Bob the Reader: a swipe-based reader for AI papers, built on a commute
My commute to work is a little under an hour each way, and for most of this year I have been quietly furious about it. Not the commute itself, which is fine, but the fact that I would step out of the train every morning having scrolled through a feed I could not name a single thing from. Two hours a day of attention, gone, and the most generous accounting of what I had done with it was that I had looked at images of food. The guilt was specific and recurring. I kept thinking, there is no way the only available shape for an hour of phone time is the one I keep falling into.
What I actually wanted, in the abstract, was to read more papers. What I actually did, in the concrete, was open Twitter. The gap between those two things is not a willpower gap. It is an interface gap. Reading papers requires you to open a tab, find a PDF, decide whether to read it, scroll, fail, close the tab, feel bad. Scrolling Twitter requires you to flick a thumb. The interface is doing all of the work, and the interface for papers is, charitably, hostile.
So I started thinking about what it would take to make reading papers have the shape of the thing I actually do on the train. The answer that kept coming back to me was the swipe. Tinder figured out years ago that a single binary gesture, applied to a stack of cards, is one of the most addictive interaction patterns ever designed. The reason I was losing two hours a day to a feed was not because the feed was good. It was because the swipe is good. And nothing about the swipe requires its content to be people. You can put anything on the card. So I put papers on the card, named the panda that lives behind the cards Bob, and spent the next several weeks of commutes building him.
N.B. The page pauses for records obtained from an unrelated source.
-- ==== Sys2Proof/WellFormed.lean ====
section
/-! DEFINITION. Well-formed instructions: an event the environment may send under a given parameter set (`00_scope.md`
rule R8, `30_encoding.md` rules R102, R117, `70_reset_and_hazards.md` rule R435). -/

namespace Sys2Proof

/-- The operands of the instruction are ones its encoding admits and the environment may send: ADC operands within
their maxima, records within their legal ranges, a reserved riding-mode code really one of 6 to 255, and no reserved
event code or reserved optional-ADC function. -/
def Instr.wf (p : Params) : Instr → Bool
  | .cfgLoad r => r.legal
  | .cmdRx r => r.legal
  | .pwmRising v i _ _ _ => Machine.adcOk p.adcVMaxSample v && Machine.adcOk p.adcIMaxSample i
  | .tickBegin x q => Machine.adcOk p.adcAuxMaxSample x && Machine.adcOk p.adcTMaxSample q
  | .evReserved _ => false
  | .ibatFilter i => Machine.adcOk p.adcIMaxSample i
  | .pinLatch v _ => Machine.adcOk p.adcVMaxSample v
  | .tqAcquire q => Machine.adcOk p.adcTMaxSample q
  | .postProcess x => Machine.adcOk p.adcAuxMaxSample x
  | .telemetryStage x => Machine.adcOk p.adcAuxMaxSample x
  | .auxfThrottle x => Machine.adcOk p.adcAuxMaxSample x
  | .auxfTemperature x => Machine.adcOk p.adcAuxMaxSample x
  | .auxfReserved => false
  | .modeReserved c => 6 ≤ c.toNat
  | .reset | .hallEdge _ _ | .pwmFalling _ | .tickEnd | .cadStep _ | .whlStep _ | .rampStep | .stallCheck _
  | .erpsDerive | .interp | .svmSynth | .cmpCommit | .cmdLatch | .snapshot | .vbatFilter | .whlSpeed | .cadRpm
  | .faultDetect | .modePolicy | .globalCaps | .focUpdate | .publish | .pwmGate
  | .hallS0 _ | .hallS1 _ | .hallS2 _ | .hallS3 _ | .hallS4 _ | .hallS5 _ | .hallInv0 _ | .hallInv7 _
  | .pas00Same | .pas01Bwd | .pas02Fwd | .pas03Bwd | .pas10Fwd | .pas11Same | .pas12Bwd | .pas13Bwd
  | .pas20Bwd | .pas21Bwd | .pas22Same | .pas23Fwd | .pas30Bwd | .pas31Fwd | .pas32Bwd | .pas33Same
  | .modeOff | .modePowerAssist | .modeEmtbAssist | .modeWalkAssist | .modeCruise | .modeMotorCalibration
  | .sysNoError | .sysMotorBlocked | .sysTorqueSensorFault | .sysCommLost | .cmodeBlocked | .cmodeInterpolated
  | .auxfNone | .mtypeMotorA | .mtypeMotorB => true

/-- The operands are ones the encoding of the row admits, whatever the parameters: the one row whose operand field does not
take every value is MODE.RESERVED, codes 6 to 255 (rule R118). -/
def Instr.encodable : Instr → Bool
  | .modeReserved c => 6 ≤ c.toNat
  | _ => true

end Sys2Proof
end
The fun part, and the part this post is about, is what had to be true on the backend for the swipe to actually be useful. A swipe over garbage is just a fidget toy. The whole project lives or dies on whether the next card you see is one you actually want to see, and whether the panda on the other side of it has anything intelligent to say. Both of those are AI problems, and that is what I want to walk through.
The card is the unit of personalization, so the card has to be cheap
Every morning a job pulls fresh papers from arXiv and Hugging Face into a Mongo collection. I do not store the PDFs, because the PDF is not the product. The card is the product. Each card needs four things: a clean title, a tight summary you can read in the time it takes to swipe, a set of normalized topic tags, and a one-line opinionated take that I generate ahead of time and bake into the card. That last piece is what separates the experience from a feed reader, and I want to come back to it.
The summary I get for free, because the abstract is already a summary written by people whose academic survival depends on it being a good summary. I run each abstract through a small cleanup pass that strips LaTeX residue, normalizes the whitespace, and trims it to roughly two hundred words, but the structure is the author's. The tags are generated from the abstract by a small classifier prompt that picks from a controlled vocabulary of about sixty topics. I do not let the LLM hallucinate new tags, because the moment you let tags drift, your personalization signal becomes noise. Every paper has to be projectable into the same fixed-dimensional space, otherwise the recommender at the bottom of this post does not work.
For the long-form parsing that powers the chat, I run the PDF through Docling, which gives back structured text with section boundaries, headings, and figure captions still attached to the right paragraphs. Section structure matters more than people give it credit for. If you chunk a paper without preserving its skeleton, you can ask a question about the experimental setup and get back a chunk from the related work section, and the model will happily answer using the wrong context. Keeping the skeleton intact is the difference between retrieval that feels like reading and retrieval that feels like grepping.
Each paper gets sliced into roughly paragraph-sized chunks with a small overlap, embedded with a sentence transformer, and dropped into a FAISS index that is keyed per paper. There is no global index. Every paper has its own little vector store, because the chat is always scoped to the paper you are currently looking at, and a global index is a tax I do not need to pay.
The verdict pill, or, why a single line is the whole personality
Look at the card again. The little shimmering pill near the bottom, the one that reads something like could be the cheapest free lunch since FlashAttention if it holds up at seventy billion params. That single line is doing more work than anything else on the screen, and getting it right is the entire reason the app does not feel like a feed reader.
I generate the verdict at ingestion time, never at view time. I do not want a model in the hot path of a swipe gesture. The cost is amortized across every viewer of every card, and the latency budget at swipe time is zero milliseconds, which is a budget you cannot meet with a remote model call. So the verdict is precomputed, stored on the card, and rendered instantly. This is a design choice that quietly governs a lot of the rest of the system: anything the user sees as part of the core gesture loop has to be precomputed or local.
The prompt that generates the verdict is short and opinionated. It gets the title and the abstract, and a style guide that tells the model to write in the voice of someone who has read three thousand papers and is mildly tired but still curious. No hedging, no this paper proposes a novel, no academic throat clearing. Fifteen to twenty words, must contain a stake, must commit to an opinion. The interesting empirical finding here, and one I did not expect, is that the temperature matters more than the prompt. At 0.7 the verdicts are flavorless. At 1.1 they are unhinged. The pocket of good verdicts sits at around 0.95, and that is where the panda started writing things I actually wanted to read. I now believe that tone is a sampling problem and not a prompting problem, and I am slightly evangelical about it.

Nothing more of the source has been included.